The association recently submitted the CAN XL protocol for international standardisation. This is the third generation – following the classic CAN protocol and CAN FD protocol. A medium-size car currently includes about 60 CAN controllers. "CAN is used to network sensors and rotor blade controls in wind turbines," explained Zeltwanger, "and CAN can also be found in satellites."
The association supports CAN users in all markets with its services. Apart from developing application-specific standards, CiA also provides training courses, organises conferences and tests CAN devices for conformity and interoperability.
The association has its registered office in Nuremberg and over 700 members. Germany is home to 300 of these. The members develop CiA specifications for various industries in about 40 work groups. A work group for use in fire brigade vehicles was recently established.
"CAN is pretty invisible," according to Zeltwanger. "CAN networks are deeply embedded – they are ‘hidden champions’ and perform their services unseen." But unlike USB and Ethernet, they are more reliable and sturdier. The three CAN protocol generations have sophisticated error detection facilities: the CAN XL protocol can detect up to five randomly distributed bit errors in a message. The transmitter and all receivers in a network check all messages for correctness and in the event of errors cancel the transmission. The cancelled message is automatically repeated by the transmitter.
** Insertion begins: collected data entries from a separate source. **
/-! `State.clearStatus` -/

@[simp] theorem State.clearStatus_config (w : Word) (s : State) : (State.clearStatus w s).config = s.config := rfl
@[simp] theorem State.clearStatus_pset (w : Word) (s : State) : (State.clearStatus w s).pset = s.pset := rfl
@[simp] theorem State.clearStatus_configured (w : Word) (s : State) : (State.clearStatus w s).configured = s.configured := rfl
@[simp] theorem State.clearStatus_busy (w : Word) (s : State) : (State.clearStatus w s).busy = s.busy := rfl
@[simp] theorem State.clearStatus_done (w : Word) (s : State) : (State.clearStatus w s).done = if w.getLsbD 1 then false else s.done := rfl
@[simp] theorem State.clearStatus_err (w : Word) (s : State) : (State.clearStatus w s).err = if w.getLsbD 3 then .none else s.err := rfl
@[simp] theorem State.clearStatus_irqEn (w : Word) (s : State) : (State.clearStatus w s).irqEn = s.irqEn := rfl
@[simp] theorem State.clearStatus_xLo (w : Word) (s : State) : (State.clearStatus w s).xLo = s.xLo := rfl
@[simp] theorem State.clearStatus_xHi (w : Word) (s : State) : (State.clearStatus w s).xHi = s.xHi := rfl
@[simp] theorem State.clearStatus_result (w : Word) (s : State) : (State.clearStatus w s).result = s.result := rfl
@[simp] theorem State.clearStatus_polys (w : Word) (s : State) : (State.clearStatus w s).polys = s.polys := rfl
@[simp] theorem State.clearStatus_kyBuf (w : Word) (s : State) : (State.clearStatus w s).kyBuf = s.kyBuf := rfl
@[simp] theorem State.clearStatus_kyValid (w : Word) (s : State) : (State.clearStatus w s).kyValid = s.kyValid := rfl
@[simp] theorem State.clearStatus_pend (w : Word) (s : State) : (State.clearStatus w s).pend = s.pend := rfl
@[simp] theorem State.clearStatus_rng (w : Word) (s : State) : (State.clearStatus w s).rng = s.rng := rfl
@[simp] theorem State.clearStatus_freeReads (w : Word) (s : State) : (State.clearStatus w s).freeReads = s.freeReads := rfl
@[simp] theorem State.clearStatus_host (w : Word) (s : State) : (State.clearStatus w s).host = s.host := rfl
@[simp] theorem State.clearStatus_turns (w : Word) (s : State) : (State.clearStatus w s).turns = s.turns := rfl
@[simp] theorem State.clearStatus_reads (w : Word) (s : State) : (State.clearStatus w s).reads = s.reads := rfl

/-! `State.setPoly` -/

@[simp] theorem State.setPoly_config (k : PReg) (a : Poly) (s : State) : (State.setPoly s k a).config = s.config := rfl
@[simp] theorem State.setPoly_pset (k : PReg) (a : Poly) (s : State) : (State.setPoly s k a).pset = s.pset := rfl
@[simp] theorem State.setPoly_configured (k : PReg) (a : Poly) (s : State) : (State.setPoly s k a).configured = s.configured := rfl
@[simp] theorem State.setPoly_busy (k : PReg) (a : Poly) (s : State) : (State.setPoly s k a).busy = s.busy := rfl
@[simp] theorem State.setPoly_done (k : PReg) (a : Poly) (s : State) : (State.setPoly s k a).done = s.done := rfl
@[simp] theorem State.setPoly_err (k : PReg) (a : Poly) (s : State) : (State.setPoly s k a).err = s.err := rfl
@[simp] theorem State.setPoly_irqEn (k : PReg) (a : Poly) (s : State) : (State.setPoly s k a).irqEn = s.irqEn := rfl
@[simp] theorem State.setPoly_xLo (k : PReg) (a : Poly) (s : State) : (State.setPoly s k a).xLo = s.xLo := rfl
@[simp] theorem State.setPoly_xHi (k : PReg) (a : Poly) (s : State) : (State.setPoly s k a).xHi = s.xHi := rfl
@[simp] theorem State.setPoly_result (k : PReg) (a : Poly) (s : State) : (State.setPoly s k a).result = s.result := rfl
@[simp] theorem State.setPoly_polys (k : PReg) (a : Poly) (s : State) : (State.setPoly s k a).polys = s.polys.set k a := rfl
@[simp] theorem State.setPoly_kyBuf (k : PReg) (a : Poly) (s : State) : (State.setPoly s k a).kyBuf = s.kyBuf := rfl
@[simp] theorem State.setPoly_kyValid (k : PReg) (a : Poly) (s : State) : (State.setPoly s k a).kyValid = s.kyValid := rfl
@[simp] theorem State.setPoly_pend (k : PReg) (a : Poly) (s : State) : (State.setPoly s k a).pend = s.pend := rfl
@[simp] theorem State.setPoly_rng (k : PReg) (a : Poly) (s : State) : (State.setPoly s k a).rng = s.rng := rfl
@[simp] theorem State.setPoly_freeReads (k : PReg) (a : Poly) (s : State) : (State.setPoly s k a).freeReads = s.freeReads := rfl
@[simp] theorem State.setPoly_host (k : PReg) (a : Poly) (s : State) : (State.setPoly s k a).host = s.host := rfl
@[simp] theorem State.setPoly_turns (k : PReg) (a : Poly) (s : State) : (State.setPoly s k a).turns = s.turns := rfl
@[simp] theorem State.setPoly_reads (k : PReg) (a : Poly) (s : State) : (State.setPoly s k a).reads = s.reads := rfl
CAN XL is currently integrated in chip manufacturers such as Infineon, NXP, Renesas, STMicroelectronics and Texas Instruments in microcontrollers. The first cars that use the third CAN generation will be on the streets in the mid-2020s.
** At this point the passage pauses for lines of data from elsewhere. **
/-- The whole loop on N entries: the sums against the powers of its root. -/
theorem cast_butterflyLoop_logN {p : ParamSet} {w : Nat} (hw : (w : ZMod p.q) ^ (p.n / 2) = -1) (a : Nat → Nat) {i : Nat}
    (hi : i < p.n) :
    (butterflyLoop p w p.logN a i : ZMod p.q)
      = ∑ j ∈ Finset.range p.n, (a j : ZMod p.q) * (w : ZMod p.q) ^ (j * bitrev p.logN i) := by
  have hn := ParamSet.n_pos p
  rw [cast_butterflyLoop hw le_rfl, ← ParamSet.n_eq, Nat.div_eq_of_lt hi, Nat.div_self hn, pow_one]
  simp only [Nat.mul_zero, Nat.zero_add]

theorem butterflyLoop_lt (p : ParamSet) (w s : Nat) {a : Nat → Nat} (ha : ∀ i, a i < p.q) (i : Nat) :
    butterflyLoop p w s a i < p.q := by
  induction s generalizing a with
  | zero => exact ha i
  | succ s ih =>
    refine ih fun k => ?_
    rw [butterflyStage]
    split <;> exact reduceQ_lt (ParamSet.q_pos p) _

/-- The loop's root is the square of a 2N-th root (41 R159). -/
theorem sq_pow_half {p : ParamSet} {x : ZMod p.q} (hx : x ^ p.n = -1) : (x ^ 2) ^ (p.n / 2) = -1 := by
  rw [← pow_mul, Nat.mul_div_cancel' (by cases p <;> decide), hx]

theorem forwardBf_eq_forward {c : Config} (h : c.Valid) (p : ParamSet) (a : Nat → Nat) {i : Nat} (hi : i < p.n) :
    forwardBf c p a i = forward c p a i := by
  have := isDomain_zmod p
  have hroot := sq_pow_half (pow_half_order (isPrimitiveRoot_psi h p) (ParamSet.n_pos p))
  refine eq_of_cast_eq (butterflyLoop_lt p _ _ (fun _ => reduceQ_lt (ParamSet.q_pos p) _) i) (forward_lt c p a i) ?_
  rw [forwardBf, cast_butterflyLoop_logN (by rwa [Nat.cast_pow]) _ hi, cast_forward h]
  refine Finset.sum_congr rfl fun j _ => ?_
  rw [cast_reduceQ]
  push_cast
  ring

theorem inverseBf_eq_inverse {c : Config} (h : c.Valid) (p : ParamSet) (b : Nat → Nat) {i : Nat} (hi : i < p.n) :
    inverseBf c p b i = inverse c p b i := by
  have := isDomain_zmod p
  have hroot := sq_pow_half (inv_pow_half_order (isPrimitiveRoot_psi h p) (psi_mul_psiInv h p) (ParamSet.n_pos p))
  refine reduceQ_eq_of_cast (inverse_lt c p b i) ?_
  have hloop := cast_butterflyLoop_logN (w := c.psiInv p ^ 2) (by rwa [Nat.cast_pow]) b hi
  push_cast at hloop ⊢
  rw [cast_inverse h p (psi_mul_psiInv h p), hloop, mul_right_comm, Finset.sum_mul, mul_comm]
  refine congrArg _ (Finset.sum_congr rfl fun j _ => ?_)
  ring

/-- Settles O18: the loop's sums are the closed forms, once the twist and the untwist are multiplied in. -/
theorem butterfliesComputeTheTransforms : Obligations.ButterfliesComputeTheTransforms := fun _ p a hc _ _ hi =>
  ⟨forwardBf_eq_forward hc p a hi, inverseBf_eq_inverse hc p a hi⟩

end Sys2Proof.Machine

/-! SUPPORT. The random-bit stream (42 R182 to R184): throwing away bits that are held shifts the buffer, and an empty buffer is the
stream of its refill. -/

namespace Sys2Proof.Machine

/-! The bits held -/

/-- Held bits are thrown away by a shift; no word is drawn. -/
theorem BitStream.skip_of_le {b : BitStream} {k : Nat} (h : k ≤ b.valid.val) :
    BitStream.skip k b = { b with buf := b.buf >>> k, valid := ⟨b.valid.val - k, by omega⟩ } := by
  induction k with
  | zero => simp
  | succ k ih =>
    have held : (⟨b.valid.val - k, by omega⟩ : Fin 33) ≠ 0 := Fin.ne_of_val_ne (Nat.sub_ne_zero_of_lt h)
    rw [BitStream.skip_succ, ih (Nat.le_of_succ_le h), BitStream.nextBit, BitStream.refill_of_valid held, BitStream.take]
    simp only [BitVec.shiftRight_add, Nat.sub_sub]

theorem BitStream.bitAt_of_lt {b : BitStream} {k : Nat} (h : k < b.valid.val) : b.bitAt k = b.buf.getLsbD k := by
  have held : (⟨b.valid.val - k, by omega⟩ : Fin 33) ≠ 0 := Fin.ne_of_val_ne (Nat.sub_ne_zero_of_lt h)
  rw [BitStream.bitAt, BitStream.skip_of_le h.le, BitStream.nextBit_fst, BitStream.refill_of_valid held]
  simp

/-- Settles O23, by `BitStream.skip_of_le`. -/
theorem noRandomBitIsDiscarded : Obligations.NoRandomBitIsDiscarded := fun b k h => by
  rw [BitStream.skip_of_le h]
  exact ⟨rfl, rfl, BitStream.bitAt_of_lt⟩

/-! The refill -/

theorem BitStream.nextBit_refill (b : BitStream) : b.refill.nextBit = b.nextBit := by
  have held : b.refill.valid ≠ 0 := Fin.ne_of_val_ne b.refill_valid_pos.ne'
  rw [BitStream.nextBit, BitStream.refill_of_valid held, BitStream.nextBit]

theorem BitStream.skip_refill (b : BitStream) (k : Nat) : BitStream.skip (k + 1) b.refill = BitStream.skip (k + 1) b := by
  rw [← BitStream.skip_nextBit, BitStream.nextBit_refill, BitStream.skip_nextBit]

theorem BitStream.bitAt_refill (b : BitStream) (k : Nat) : b.refill.bitAt k = b.bitAt k := by
  cases k with
  | zero => exact congrArg Prod.fst b.nextBit_refill
  | succ k => rw [BitStream.bitAt, BitStream.skip_refill, BitStream.bitAt]

/-- The random port's next word: the first of those ready, else the free word. -/
theorem RngPort.draw_eq (r : RngPort) :
    r.draw = (r.queue.headD (Config.rngWord r.drawn), { queue := r.queue.tail, drawn := r.drawn + 1 }) := by
  unfold RngPort.draw
  cases r.queue <;> rfl

/-- Settles O22: the refill holds the 32 bits of one word, and held bits come in order. -/
theorem wordBitsComeLeastSignificantFirst : Obligations.WordBitsComeLeastSignificantFirst := by
  intro b hempty
  have hrefill := BitStream.refill_of_empty hempty
  have hvalid : b.refill.valid.val = 32 := by rw [hrefill]; rfl
  obtain ⟨hrng, hleft, -⟩ := noRandomBitIsDiscarded b.refill 32 hvalid.ge
  rw [BitStream.skip_refill] at hrng hleft
  refine ⟨b.refill.buf, fun k hk => ?_, Fin.ext ?_, ?_, ?_⟩
  · rw [← BitStream.bitAt_refill, BitStream.bitAt_of_lt (hvalid ▸ hk)]
  · rw [hleft, hvalid]; rfl
  · rw [hrng, hrefill, RngPort.draw_eq]
  · rw [hrefill, RngPort.draw_eq]

end Sys2Proof.Machine

/-! SUPPORT. The walk (42 R185, R187, R189) by the first column with a hit, and the distance of a walk without a hit: it is never
negative, and below what the weights of the columns done leave of 1. -/

namespace Sys2Proof.Machine

/-- What the walk from column `c` on answers: the hit of the first column that has one, or nothing after the last column. -/
theorem walkFrom_cases (m : KyMatrix) (b : BitStream) (left c : Nat) :
    (∃ k r, c ≤ k ∧ k < c + left ∧ ColumnHit m b k r ∧ (∀ c', c ≤ c' → c' < k → ∀ r', ¬ ColumnHit m b c' r')
      ∧ walkFrom m left c (walkDistance m b c) (BitStream.skip c b) = (some r, BitStream.skip (k + 1) b))
    ∨ ((∀ c', c ≤ c' → c' < c + left → ∀ r, ¬ ColumnHit m b c' r)
      ∧ walkFrom m left c (walkDistance m b c) (BitStream.skip c b) = (none, BitStream.skip (c + left) b)) := by
  induction left generalizing c with
  | zero => exact .inr ⟨fun c' _ _ => by omega, rfl⟩
  | succ left ih =>
    rw [walkFrom_succ, BitStream.nextBit_skip_fst, ← BitStream.skip_succ]
    obtain ⟨r, hscan, hit⟩ | ⟨hscan, miss⟩ := scanRows_column m b c <;> rw [hscan]
    · exact .inl ⟨c, r, le_rfl, by omega, hit, fun c' _ _ => by omega, rfl⟩
    · have missFrom {k : Nat} (h : ∀ c', c + 1 ≤ c' → c' < k → ∀ r, ¬ ColumnHit m b c' r) (c' : Nat) (hc : c ≤ c')
          (hk : c' < k) : ∀ r, ¬ ColumnHit m b c' r := by
        obtain rfl | hlt := hc.eq_or_lt
        · exact miss
        · exact h c' hlt hk
      obtain ⟨k, r, hck, hk, hit, first, hwalk⟩ | ⟨missRest, hwalk⟩ := ih (c + 1)
      · exact .inl ⟨k, r, by omega, by omega, hit, missFrom first, hwalk⟩
      · rw [Nat.add_right_comm] at missRest hwalk
        exact .inr ⟨missFrom missRest, hwalk⟩

theorem kyWalk_cases (m : KyMatrix) (b : BitStream) :
    (∃ c r, c < m.cols ∧ ColumnHit m b c r ∧ (∀ c' < c, ∀ r', ¬ ColumnHit m b c' r')
      ∧ kyWalk m b = (some r, BitStream.skip (c + 1) b))
    ∨ ((∀ c < m.cols, ∀ r, ¬ ColumnHit m b c r) ∧ kyWalk m b = (none, BitStream.skip m.cols b)) := by
  obtain ⟨c, r, -, hc, hit, first, hwalk⟩ | ⟨miss, hwalk⟩ := walkFrom_cases m b m.cols 0
  · exact .inl ⟨c, r, by omega, hit, fun c' => first c' c'.zero_le, hwalk⟩
  · rw [Nat.zero_add] at miss hwalk
    exact .inr ⟨fun c => miss c c.zero_le, hwalk⟩

/-- Settles O24, by `kyWalk_cases`: the first hit is one only. -/
theorem sampleBitCost : Obligations.SampleBitCost := by
  refine fun q m b => ⟨fun c r hc hit first => ?_, fun miss => ?_⟩
  · obtain ⟨c', r', -, hit', first', hwalk⟩ | ⟨miss, -⟩ := kyWalk_cases m b
    · obtain rfl : c' = c := le_antisymm (not_lt.1 fun h => first' c h r hit) (not_lt.1 fun h => first c' h r' hit')
      obtain rfl := hit.unique hit'
      exact ⟨hwalk, _, by rw [sampleOne_of_hit hwalk, BitStream.skip_succ b (c' + 1)]⟩
    · exact absurd hit (miss c hc r)
  · obtain ⟨c, r, hc, hit, -⟩ | ⟨-, hwalk⟩ := kyWalk_cases m b
    · exact absurd hit (miss c hc r)
    · exact ⟨hwalk, sampleOne_of_exhausted hwalk⟩

/-! The distance of a walk without a hit -/

/-- A column passed without a hit leaves a distance that is not negative. -/
theorem scanRows_miss_nonneg {m : KyMatrix} {c n : Nat} {d d' : Int} (hd : 0 ≤ d) (h : scanRows m c n d = .miss d') :
    0 ≤ d' := by
  induction n generalizing d with
  | zero => exact Scan.miss.inj h ▸ hd
  | succ n ih =>
    have hbit := Bool.toNat_le (m.bit n c)
    simp only [scanRows] at h
    split at h
    · cases h
    · exact ih (by omega) h

theorem walkDistance_nonneg {m : KyMatrix} {b : BitStream} {c : Nat} (h : ∀ c' < c, ∀ r, ¬ ColumnHit m b c' r) :
    0 ≤ walkDistance m b c := by
  induction c with
  | zero => exact le_rfl
  | succ c ih =>
    obtain ⟨r, -, hit⟩ | ⟨hscan, -⟩ := scanRows_column m b c
    · exact absurd hit (h c c.lt_succ_self r)
    · have hd := ih fun c' hc => h c' (hc.trans c.lt_succ_self)
      exact scanRows_miss_nonneg (by omega) hscan

/-- The weight, column by column (42 R181). -/
theorem KyMatrix.weight_eq (m : KyMatrix) :
    m.weight = ∑ c ∈ Finset.range m.cols, onesDownTo m c 0 * 2 ^ (m.cols - 1 - c) := by
  simp only [KyMatrix.weight, sumTo_eq_sum, onesDownTo, Finset.sum_mul, Finset.range_eq_Ico]
  exact Finset.sum_comm

/-- One more column doubles the scale of the columns before it. -/
theorem sum_scaled_succ (f : Nat → Nat) (c : Nat) :
    ∑ k ∈ Finset.range (c + 1), f k * 2 ^ (c + 1 - 1 - k) = 2 * ∑ k ∈ Finset.range c, f k * 2 ^ (c - 1 - k) + f c := by
  have double : ∀ k ∈ Finset.range c, f k * 2 ^ (c - k) = 2 * (f k * 2 ^ (c - 1 - k)) := fun k hk => by
    have hkc := Finset.mem_range.1 hk
    rw [show c - k = c - 1 - k + 1 by omega, pow_succ]
    ring
  rw [Nat.add_sub_cancel, Finset.sum_range_succ, Finset.sum_congr rfl double, Finset.mul_sum, Nat.sub_self, pow_zero, mul_one]

/-- The distance before column `c` is below what the weights of the columns before it leave of 1, scaled by 2^c: a bit is at
most 1. -/
theorem walkDistance_add_ones_lt (m : KyMatrix) (b : BitStream) (c : Nat) :
    walkDistance m b c + (∑ k ∈ Finset.range c, onesDownTo m k 0 * 2 ^ (c - 1 - k) : Nat) < 2 ^ c := by
  induction c with
  | zero => simp
  | succ c ih =>
    have hbit := Bool.toNat_le (b.bitAt c)
    rw [sum_scaled_succ, walkDistance_succ, distanceAfter, pow_succ]
    omega

/-- Settles O26: a walk without a hit would leave a distance that is both not negative and below 0. -/
theorem exactMatrixIsNeverExhausted : Obligations.ExactMatrixIsNeverExhausted := by
  intro m b hweight
  obtain ⟨c, r, -, hit, -, hwalk⟩ | ⟨miss, -⟩ := kyWalk_cases m b
  · exact ⟨r, _, hwalk, hit.row⟩
  · have hlow := walkDistance_nonneg miss
    have hhigh := walkDistance_add_ones_lt m b m.cols
    rw [← KyMatrix.weight_eq, hweight] at hhigh
    push_cast at hhigh
    omega

end Sys2Proof.Machine

/-! SUPPORT. Samples (42 R186, R191) and the sampling commands (R190, R191). -/

namespace Sys2Proof.Machine

/-- A sign bit 1 folds the magnitude m to q - m, and 0 to 0 (42 R186). -/
theorem reduceQ_sub_of_lt {q r : Nat} (h : r < q) : reduceQ q ((q : Int) - r) = if r = 0 then 0 else q - r := by
  have hq : 0 < q := Nat.zero_lt_of_lt h
  rw [← Nat.cast_sub h.le, reduceQ_natCast hq]
  split
  · rename_i hzero
    rw [hzero, Nat.sub_zero, Nat.mod_self]
  · exact Nat.mod_eq_of_lt (by omega)

/-- Settles O25: a hit is at a row below q. -/
theorem signFold : Obligations.SignFold := by
  refine fun p m b hm => ⟨fun r b' hwalk => ?_, fun b' hwalk => sampleOne_of_exhausted hwalk⟩
  have hsample := sampleOne_of_hit (q := p.q) hwalk
  refine ⟨_, hsample, sampleOne_lt hm (congrArg Prod.fst hsample), ?_⟩
  obtain ⟨-, -, -, hrows, -⟩ := hm
  rw [reduceQ_sub_of_lt ((walkFrom_hit hwalk).trans_le hrows)]
  by_cases h0 : r = 0 <;> simp [h0]

/-! Samples in order -/

/-- The bits that so many samples leave. -/
def BitStream.afterSamples (q : Nat) (m : KyMatrix) (b : BitStream) (k : Nat) : BitStream :=
  (fun b' => (sampleOne q m b').2)^[k] b

/-- The first sample first. -/
theorem BitStream.afterSamples_sampleOne (q : Nat) (m : KyMatrix) (b : BitStream) (k : Nat) :
    (sampleOne q m b).2.afterSamples q m k = b.afterSamples q m (k + 1) := rfl

/-- The last sample last: each is drawn from the bits the ones before it left. -/
theorem BitStream.sampleOne_afterSamples (q : Nat) (m : KyMatrix) (b : BitStream) (k : Nat) :
    sampleOne q m (b.afterSamples q m k) = ((sampleOne q m (b.afterSamples q m k)).1, b.afterSamples q m (k + 1)) :=
  Prod.ext rfl (Function.iterate_succ_apply' (fun b' => (sampleOne q m b').2) k b).symm

/-- So many samples, or those before the first exhausted walk. -/
theorem sampleMany_cases (q : Nat) (m : KyMatrix) (n : Nat) (b : BitStream) :
    (∃ vs, sampleMany q m n b = (some vs, b.afterSamples q m n) ∧ vs.length = n
      ∧ ∀ i < n, (sampleOne q m (b.afterSamples q m i)).1 = some (vs.getD i 0))
    ∨ (∃ k < n, sampleMany q m n b = (none, b.afterSamples q m (k + 1))
      ∧ (∀ i < k, ∃ v, (sampleOne q m (b.afterSamples q m i)).1 = some v)
      ∧ (sampleOne q m (b.afterSamples q m k)).1 = none) := by
  induction n generalizing b with
  | zero => exact .inl ⟨[], rfl, rfl, fun i hi => absurd hi i.not_lt_zero⟩
  | succ n ih =>
    obtain ⟨hnone, hmany⟩ | ⟨v, hv, hmany⟩ := sampleMany_succ q m n b
    · exact .inr ⟨0, n.succ_pos, hmany, fun i hi => absurd hi i.not_lt_zero, hnone⟩
    · have hcases := ih (sampleOne q m b).2
      simp only [BitStream.afterSamples_sampleOne] at hcases
      obtain ⟨vs, hrest, hlen, hvs⟩ | ⟨k, hk, hrest, hvs, hnone⟩ := hcases <;> rw [hmany, hrest]
      · refine .inl ⟨v :: vs, rfl, congrArg (· + 1) hlen, fun i hi => ?_⟩
        cases i with
        | zero => exact hv
        | succ i => exact hvs i (by omega)
      · refine .inr ⟨k + 1, by omega, rfl, fun i hi => ?_, hnone⟩
        cases i with
        | zero => exact ⟨v, hv⟩
        | succ i => exact hvs i (by omega)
The second CAN generation, the CAN FD protocol, has been in use for over two years and replaces the classic CAN protocol where the demands for data throughput have increased. "The classic CAN protocol will remain in operation for simple control tasks - you don't usually drive a truck to collect bread rolls," noted Zeltwanger "CAN XL is an important building block for autonomously moving transport systems and highly automated machines, which cannot be realised with the first two CAN generations."